### DATA IN THIS EXERCISE
-- ==== Sys2Proof/Machine/Script.lean ====
section
/-! DEFINITION. The script notation of 30_encoding.md R87 and R88 as data: a line, and what the host presents for it. -/

namespace Sys2Proof.Machine

/-- One line of a script. In the text of a DECODE, `\n` and `\r` stand for the one character 0x0A and 0x0D. -/
inductive ScriptLine where
  | decode (text : List Byte)
  | sumbytes (bytes : List Byte)
  | derivechk (a : BitVec 16)
  | verify (k : Byte) (bytes : List Byte)
  | nop
  | reset
  | start (op : BitVec 2) (arg : BitVec 16)
  | sym (s : Byte)
  | endTx
  | genchk (bytes : List Byte)
  | decodeln (text : List Byte)
  | check (text : List Byte)
  deriving DecidableEq, Repr

/-- The edges of event words, `rst = 0`. -/
def wordEdges (ws : List EventWord) : List HostInput := ws.map (fun w => .edge (portsOfWord w))

/-- The inputs a line stands for (R87). A pseudo-operation is presented as one item (R88; log 9). -/
def scriptInputs : ScriptLine → List HostInput
  | .decode text => wordEdges (transactionWords .decode 0 text)
  | .sumbytes bytes => wordEdges (transactionWords .sumBytes 0 bytes)
  | .derivechk a => wordEdges (transactionWords .deriveChk a [])
  | .verify k bytes => wordEdges (transactionWords .verify (k.setWidth 16) bytes)
  | .nop => wordEdges [nopWord]
  | .reset => [.edge { idlePorts with rst := true }]
  | .start op arg => wordEdges [(1#2 ++ op ++ arg ++ 0#8 : EventWord)]
  | .sym s => wordEdges [symWord s]
  | .endTx => wordEdges [endWord]
  | .genchk bytes => [.genchk bytes]
  | .decodeln text => [.decodeln text]
  | .check text => [.check text]

/-- The host presents a script after what it already presents. -/
def State.withScript (s : State) (lines : List ScriptLine) : State :=
  { s with input := s.input ++ lines.flatMap scriptInputs }

end Sys2Proof.Machine
end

### WHAT NEEDS TO BE DONE
A word-for-word restatement of all the records is required.

### EXPECTED ANSWER
-- ==== Sys2Proof/Machine/Script.lean ====
section
/-! DEFINITION. The script notation of 30_encoding.md R87 and R88 as data: a line, and what the host presents for it. -/

namespace Sys2Proof.Machine

/-- One line of a script. In the text of a DECODE, `\n` and `\r` stand for the one character 0x0A and 0x0D. -/
inductive ScriptLine where
  | decode (text : List Byte)
  | sumbytes (bytes : List Byte)
  | derivechk (a : BitVec 16)
  | verify (k : Byte) (bytes : List Byte)
  | nop
  | reset
  | start (op : BitVec 2) (arg : BitVec 16)
  | sym (s : Byte)
  | endTx
  | genchk (bytes : List Byte)
  | decodeln (text : List Byte)
  | check (text : List Byte)
  deriving DecidableEq, Repr

/-- The edges of event words, `rst = 0`. -/
def wordEdges (ws : List EventWord) : List HostInput := ws.map (fun w => .edge (portsOfWord w))

/-- The inputs a line stands for (R87). A pseudo-operation is presented as one item (R88; log 9). -/
def scriptInputs : ScriptLine → List HostInput
  | .decode text => wordEdges (transactionWords .decode 0 text)
  | .sumbytes bytes => wordEdges (transactionWords .sumBytes 0 bytes)
  | .derivechk a => wordEdges (transactionWords .deriveChk a [])
  | .verify k bytes => wordEdges (transactionWords .verify (k.setWidth 16) bytes)
  | .nop => wordEdges [nopWord]
  | .reset => [.edge { idlePorts with rst := true }]
  | .start op arg => wordEdges [(1#2 ++ op ++ arg ++ 0#8 : EventWord)]
  | .sym s => wordEdges [symWord s]
  | .endTx => wordEdges [endWord]
  | .genchk bytes => [.genchk bytes]
  | .decodeln text => [.decodeln text]
  | .check text => [.check text]

/-- The host presents a script after what it already presents. -/
def State.withScript (s : State) (lines : List ScriptLine) : State :=
  { s with input := s.input ++ lines.flatMap scriptInputs }

end Sys2Proof.Machine
end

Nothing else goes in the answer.